» TASK DESCRIPTION
Of the material below, only the lines from the line containing "else if op = 0x95" down to the line containing "let from_ := fun" belong in the answer, written out exactly.
*** RECORDS SUPPLIED Section Begins ***
/-- `tex` and `texg`. -/
def texOp (m : MWord) (x : XaWord) (len : Nat) (gather : Bool) : State → Out :=
  let sub := x.sub.toNat
  issue
    { s := m.s, len := len, cls := some .ld, mem := true
      regs := fun c s => texVops m (s.texDims c m + (if sub = 0 then 0 else 1)) }
    (fun c st =>
      let d := (c.sreg m.bu.toNat).toNat
      let p := (c.sreg (m.bu.toNat + 1)).toNat
      match structTrap [(d, 32), (p, 16)] with
      | some (code, detail, a) => st.precise c code detail a
      | none =>
        let lanes := lanesOf (c.xaActive x)
        let here := c.derivHere
        let coords := c.coords m (lanesOf (laneRange c.part.base c.part.width))
        let dst := ({ f := m.d.toNat } : Vop).reg c.wb 0 0
        let id := st.nextId
        let st := st.startUnit c len dst 4 lanes (.tex gather (x.ty == 4) sub d p coords here)
        if sub ≠ 2 ∧ derivAbsent here lanes then st.orOpStatus id 1 else st)
def execTex (m : MWord) : State → Out := texOp m (xaDefault 3) 4 false
/-- `tex` with an XA word (R500). -/
def execTexExt (m : MWord) (x : XaWord) : State → Out := texOp m x 8 false
/-- `texg` (R500). -/
def execTexg (m : MWord) : State → Out := texOp m (xaDefault 3) 4 true
/-- `texg` with an XA word (R500). -/
def execTexgExt (m : MWord) (x : XaWord) : State → Out := texOp m x 8 true

/-- `texq` (R501). -/
def texqOp (m : MWord) (x : XaWord) (len : Nat) : State → Out :=
  let sub := x.sub.toNat
  issue
    { s := m.s, len := len, cls := some .ld, mem := true
      regs := fun c s => if sub = 1 then (texVops m 1).take 1 else texVops m (if sub = 0 then 1 else s.texDims c m + 1) }
    (fun c st =>
      let d := (c.sreg m.bu.toNat).toNat
      match structTrap [(d, 32), ((c.sreg (m.bu.toNat + 1)).toNat, 16)] with
      | some (code, detail, a) => st.precise c code detail a
      | none =>
        let lanes := lanesOf (c.xaActive x)
        let dst := ({ f := m.d.toNat } : Vop).reg c.wb 0 0
        st.startUnit c len dst 4 lanes (.texq sub d (c.coords m lanes)))
def execTexq (m : MWord) : State → Out := texqOp m (xaDefault 3) 4
/-- `texq` with an XA word (R501). -/
def execTexqExt (m : MWord) (x : XaWord) : State → Out := texqOp m x 8

end Sys2Proof.Machine
end

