-- ==== Sys2Proof/Machine/Interlock.lean ====
section
/-! DEFINITION. The interlock of fixed-latency results (01 R27, 05 R117): which registers an instruction reads, which it
writes within its pipe and how long that takes, and the cycle from which a part's registers may be read. A part's `busy`
list holds (register key, first cycle of a reader). -/

namespace Sys2Proof.Machine

/-- Keys of a part's registers at its gate depth: vector registers, then s0–s63, p0–p7 and system registers. -/
def vBusy (depth n : Nat) : Nat := 1024 * depth + n
def sBusy (depth n : Nat) : Nat := 1024 * depth + 256 + n
def pBusy (depth n : Nat) : Nat := 1024 * depth + 320 + n
def xBusy (depth n : Nat) : Nat := 1024 * depth + 340 + n

/-- What an instruction reads before it issues. -/
structure Uses where
  vops : List Vop := []
  unis : List Nat := []
  preds : List Nat := []
  sys : List Nat := []

/-- What an instruction writes within its pipe, and the cycles from its issue to the issue of a dependent one. -/
structure Gives where
  lat : Nat := 4
  vops : List Vop := []
  unis : List Nat := []
  preds : List Nat := []
  sys : List Nat := []

/-- Element types of D and of the sources, and the block form. -/
def xaShape (op : Nat) (r : RWord) (x : XaWord) : XaForm :=
  let ty := x.ty.toNat
  let sty := if op = 0x80 then x.sub.toNat else if op = 0x82 then 0 else ty
  let dty := if op = 0x70 ∨ op = 0x81 then 0 else ty
  { r := r, x := x, dty := dty, sty := sty, block := !(op == 0x57 || op == 0x66 || decide (0x90 ≤ op)) }

/-- Sources among the operands of an XA instruction, as vector operands and as uniform registers. -/
def srcUses (ss : List Src) : Uses :=
  { vops := ss.flatMap Src.vops, unis := ss.filterMap (fun e => match e with | .uni n => some n | _ => none) }

/-- Integer and float groups that read A alone. -/
def oneSource (op : Nat) : Bool := [0x47, 0x4F, 0x50, 0x51, 0x55, 0x67, 0x68, 0x69, 0x6B, 0x6C, 0x6D, 0x6E, 0x6F, 0x70].contains op

/-- Reads of the vector arithmetic, conversion and cross-lane groups. -/
def xaUses (op : Nat) (o : XaForm) (c : Ctx) : Uses :=
  let u : Uses :=
    if op = 0x56 then {}
    else if op = 0x54 then { srcUses [o.a c, o.b c] with preds := [o.x.c.toNat % 8] }
    else if op = 0x44 ∨ op = 0x53 ∨ op = 0x63 then srcUses [o.a c, o.b c, o.c c]
    else if op = 0x71 then srcUses [o.a c, o.bAs c 1]
    else if oneSource op then srcUses [o.a c]
    else if op < 0x80 then srcUses [o.a c, o.b c]
    else if op = 0x81 ∨ op = 0x82 then { vops := (o.a c).vops, unis := [o.x.c.toNat % 64] }
    else if op = 0x83 then srcUses [o.a c, o.b c]
    else if op = 0x90 then srcUses [o.a c, o.bAs c 2]
    else if op = 0x91 then { preds := [o.r.a.toNat % 8] }
    else if op = 0x95 then { unis := [o.r.a.toNat % 64] }
    else srcUses [o.a c]
  { u with preds := o.x.pr.toNat :: u.preds }

/-- Reads of the uniform group. -/
def uniformUses (op : Nat) (u : UWord) (xs : List W32) : List Nat :=
  let ab := u.a.toNat :: (if u.k then [] else [u.b.toNat])
  if op = 0x2C ∨ op = 0x31 then [u.a.toNat]
  else if op = 0x2D then []
  else if op = 0x2E then [u.d.toNat]
  else if op = 0x30 then (xs.map (fun x => (xaOf x).c.toNat % 64)) ++ ab
  else if op = 0x32 then [u.a.toNat, u.d.toNat]
  else ab

/-- Reads of the memory group. -/
def memoryUses (op : Nat) (m : MWord) (x : XmWord) : Uses :=
  let off := (mOffset m).toList
  let data : List Vop :=
    if op = 0xA1 ∨ op = 0xA3 then [mData m.d x.sz]
    else if op = 0xA4 ∨ op = 0xA5 then [atomData m.d x]
    else []
  if op = 0xA6 then {} else { vops := data ++ off, unis := [m.bu.toNat], preds := [x.pr.toNat] }

/-- Reads of the control group. -/
def controlUses (op : Nat) (w0 : W32) : Uses :=
  let u := uOf w0
  if op = 0x02 ∨ op = 0x03 then { preds := [(pOf w0).pred.toNat] }
  else if op = 0x10 then { unis := if u.k then [] else [u.a.toNat] }
  else if [0x04, 0x06, 0x11, 0x12, 0x14].contains op then { unis := [u.a.toNat] }
  else {}

/-- Reads of the engine, synchronisation, graphics and system groups. -/
def otherUses (op : Nat) (w0 : W32) (xs : List W32) (c : Ctx) (s : State) : Uses :=
  let u := uOf w0
  let m := mOf w0
  let r := rOf w0
  let x := (xs.head?.map xaOf).getD (xaDefault (defaultTy op))
  let from_ := fun (n k : Nat) => (List.range k).map (fun i => n + i)
  let pr : Uses := { preds := [x.pr.toNat] }
  if op = 0xC0 then { unis := u.a.toNat :: from_ u.b.toNat 4 }
  else if op = 0xC1 then { unis := u.a.toNat :: from_ u.b.toNat 2 }
  else if op = 0xC6 then { vops := (xs.map xtOf).map (fun t => rowVop r.a t c) }
  else if op = 0xD6 then { vops := channelVop r r.a c s }
  else if op = 0xD8 then { unis := [u.a.toNat, u.b.toNat] }
  else if op = 0xD9 ∨ op = 0xDB then { unis := [u.a.toNat] }
  else if op = 0xDA then { unis := from_ u.a.toNat 8 }
  else if op = 0xE0 ∨ op = 0xE1 then
    { pr with vops := [{ f := m.a.toNat, unit := s.texDims c m + (if x.sub = 0 then 0 else 1) }], unis := from_ m.bu.toNat 2 }
  else if op = 0xE2 then
    { pr with vops := if x.sub = 1 then [] else [{ f := m.a.toNat, unit := if x.sub = 0 then 1 else s.texDims c m + 1 }], unis := [m.bu.toNat] }
  else if op = 0xE3 then { pr with vops := if x.sub.toNat < 2 then [{ f := r.a.toNat, unit := 2 }] else [] }
  else if op = 0xE4 then pr
  else if op = 0xE5 then { pr with vops := [{ f := r.a.toNat, unit := 4 }] }
  else if op = 0xE6 then
    { vops := match c.launch.draw with | some d => [vertexVop r d.nattr, indexVop r.b] | none => [] }
  else if op = 0xE7 then { vops := [{ f := r.a.toNat, unit := 3 }] }
  else if op = 0xE8 then
    { pr with vops := [{ f := m.a.toNat, unit := if x.ty = 6 then 17 else 9 }], unis := from_ m.bu.toNat 2 }
  else if op = 0xE9 then { pr with vops := [{ f := r.a.toNat, unit := if x.ty = 6 then 2 else 1 }] }
  else if op = 0xEA then { pr with vops := [{ f := m.a.toNat }], unis := [m.bu.toNat] }
  else if op = 0xF0 then { sys := [u.index] }
  else if op = 0xF1 then { unis := [u.d.toNat], sys := [u.index] }
  else if op = 0xF2 then { unis := [u.a.toNat, u.b.toNat] }
  else if op = 0xF3 then { unis := [u.a.toNat] }
  else {}

/-- What an instruction reads (R117). -/
def State.usesOf (s : State) (c : Ctx) (i : Instr) : Uses :=
  match encode i with
  | [] => {}
  | w0 :: xs =>
    let op := (opOf w0).toNat
    if op = 0x0B then { vops := spanVop (rOf w0).a (match xs with | x :: _ => fieldAt ((s.gateEntry c (x.toNat % 65536)).getD []) 12 1 | [] => 0) }
    else if op = 0x0C then { vops := match c.part.frames with | f :: _ => spanVop (rOf w0).a f.nres | [] => [] }
    else if op < 0x20 then controlUses op w0
    else if op < 0x40 then
      { unis := uniformUses op (uOf w0) xs
        preds := [] }
    else if op < 0xA0 then
      xaUses op (xaShape op (rOf w0) ((if op = 0x56 then none else xs.head?.map xaOf).getD (xaDefault (defaultTy op)))) c
    else if op < 0xC0 then memoryUses op (mOf w0) ((xs.head?.map xmOf).getD xmDefault)
    else otherUses op w0 xs c s

/-- Latency of an arithmetic, conversion or cross-lane result (R27; 20 R431, R439; 21 R448, R472). -/
def xaLatency (op : Nat) (x : XaWord) : Nat :=
  let wide := x.ty = 6
  if op < 0x60 then (if (op = 0x42 ∨ op = 0x43 ∨ op = 0x44) ∧ tyWidth x.ty.toNat = 64 then 8 else 4)
  else if op = 0x69 ∨ op = 0x6A then (if wide then 36 else 20)
  else if op = 0x67 ∨ op = 0x68 ∨ (0x6B ≤ op ∧ op ≤ 0x6E) then 12
  else if op < 0x80 then (if wide then 8 else 4)
  else if op = 0x80 then (if wide ∨ x.sub = 6 then 8 else 4)
  else if op < 0x90 then 4
  else if op = 0x92 ∨ op = 0x93 then (if tyWidth x.ty.toNat = 64 then 14 else 10)
  else 6

/-- What an instruction writes within its pipe; nothing for the counted classes (R117). -/
def givesOf (c : Ctx) (i : Instr) : Gives :=
  match encode i with
  | [] => {}
  | w0 :: xs =>
    let op := (opOf w0).toNat
    let r := rOf w0
    let u := uOf w0
    if op < 0x20 then {}
    else if op < 0x40 then
      { lat := if op = 0x22 ∨ op = 0x23 then 8 else 4
        unis := if op = 0x31 ∨ op = 0x32 then [] else [u.d.toNat] }
    else if op < 0xA0 then
      let x := (if op = 0x56 then none else xs.head?.map xaOf).getD (xaDefault (defaultTy op))
      let o := xaShape op r x
      let g : Gives := { lat := xaLatency op x }
      let g := if (0x60 ≤ op ∧ op < 0x80) ∨ op = 0x80 ∨ op = 0x81 ∨ op = 0x82 ∨ op = 0x92 ∨ op = 0x93 ∨ op = 0x96 ∨ op = 0x97 then { g with sys := [0x09] } else g
      let g := if op = 0x80 ∨ op = 0x81 ∨ op = 0x85 then { g with sys := 0x0A :: g.sys } else g
      let g := if op = 0x96 ∨ op = 0x97 then { g with sys := 0x13 :: g.sys } else g
      if op = 0x57 ∨ op = 0x66 then { g with preds := [r.d.toNat % 8] }
      else if op = 0x91 then (if x.sub = 2 then { g with unis := [r.d.toNat % 64] } else { g with preds := [r.d.toNat % 8] })
      else if op = 0x94 then { g with unis := [r.d.toNat % 64] }
      else if op = 0x85 then g
      else { g with vops := [o.d c] }
    else if op = 0xC5 then { lat := 8, vops := (xs.map xtOf).map (fun t => rowVop r.d t c) }
    else if op = 0xE3 then { lat := 8, vops := [{ f := r.d.toNat }], sys := [0x09] }
    else if op = 0xF0 then { unis := [u.d.toNat] }
    else {}

/-- Keys of registers. -/
def keysOf (c : Ctx) (vops : List Vop) (unis preds sys : List Nat) : List Nat :=
  let d := c.part.depth
  (vops.flatMap (fun o => o.fields.map (fun f => vBusy d (regNumber c.wb f)))) ++ unis.map (sBusy d) ++ preds.map (pBusy d)
    ++ sys.map (xBusy d)

def Uses.keys (u : Uses) (c : Ctx) : List Nat := keysOf c u.vops u.unis u.preds u.sys
def Gives.keys (g : Gives) (c : Ctx) : List Nat := keysOf c g.vops g.unis g.preds g.sys

/-- An instruction of the part must wait for a result in its pipe (R117). -/
def State.stalled (s : State) (c : Ctx) (i : Instr) : Bool :=
  let late := c.part.busy.filter (fun e => decide (s.dcc < e.2))
  late != [] && (let ks := (s.usesOf c i).keys c; late.any (fun e => ks.contains e.1))

/-- Later readers of an instruction's results wait for them, and its flags arrive as it completes (R91, R117); results already there
are forgotten. -/
def Part.hold (p : Part) (now lat : Nat) (keys : List Nat) : Part :=
  { p with
    busy := (keys.map (fun k => (k, now + lat))) ++ p.busy.filter (fun e => decide (now < e.2) && !(keys.contains e.1 && decide (e.2 ≤ now + lat)))
    raised := 0
    flags := (if p.raised = 0 then [] else [(now + lat, p.raised)]) ++ p.flags.filter (fun e => decide (now ≤ e.1)) }

/-- Notes what an instruction that has completed in this turn wrote within its pipe: its part stands at the next address. -/
def State.noteGives (s : State) (c : Ctx) (i : Instr) : State :=
  match s.part? c.ref with
  | none => s
  | some p =>
    if p.pc = c.part.pc + BitVec.ofNat 64 (4 * (encode i).length) ∧ p.tcode = c.part.tcode ∧ p.lastIssue = s.dcc then
      let g := givesOf c i
      match g.keys c with
      | [] => s
      | ks => s.updPart c.ref (fun p => p.hold s.dcc g.lat ks)
    else s

/-- What follows an instruction in the same turn. -/
def thenNext (o : Out) (f : State → State) : Out :=
  match o with
  | .next s => .next (f s)
  | .fault r => .fault r
  | .refused r => .refused r

end Sys2Proof.Machine
end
*** RECORDS SUPPLIED Section Ends ***
» TASK RESPONSE
    else if op = 0x95 then { unis := [o.r.a.toNat % 64] }
    else srcUses [o.a c]
  { u with preds := o.x.pr.toNat :: u.preds }

/-- Reads of the uniform group. -/
def uniformUses (op : Nat) (u : UWord) (xs : List W32) : List Nat :=
  let ab := u.a.toNat :: (if u.k then [] else [u.b.toNat])
  if op = 0x2C ∨ op = 0x31 then [u.a.toNat]
  else if op = 0x2D then []
  else if op = 0x2E then [u.d.toNat]
  else if op = 0x30 then (xs.map (fun x => (xaOf x).c.toNat % 64)) ++ ab
  else if op = 0x32 then [u.a.toNat, u.d.toNat]
  else ab

/-- Reads of the memory group. -/
def memoryUses (op : Nat) (m : MWord) (x : XmWord) : Uses :=
  let off := (mOffset m).toList
  let data : List Vop :=
    if op = 0xA1 ∨ op = 0xA3 then [mData m.d x.sz]
    else if op = 0xA4 ∨ op = 0xA5 then [atomData m.d x]
    else []
  if op = 0xA6 then {} else { vops := data ++ off, unis := [m.bu.toNat], preds := [x.pr.toNat] }

/-- Reads of the control group. -/
def controlUses (op : Nat) (w0 : W32) : Uses :=
  let u := uOf w0
  if op = 0x02 ∨ op = 0x03 then { preds := [(pOf w0).pred.toNat] }
  else if op = 0x10 then { unis := if u.k then [] else [u.a.toNat] }
  else if [0x04, 0x06, 0x11, 0x12, 0x14].contains op then { unis := [u.a.toNat] }
  else {}

/-- Reads of the engine, synchronisation, graphics and system groups. -/
def otherUses (op : Nat) (w0 : W32) (xs : List W32) (c : Ctx) (s : State) : Uses :=
  let u := uOf w0
  let m := mOf w0
  let r := rOf w0
  let x := (xs.head?.map xaOf).getD (xaDefault (defaultTy op))
  let from_ := fun (n k : Nat) => (List.range k).map (fun i => n + i)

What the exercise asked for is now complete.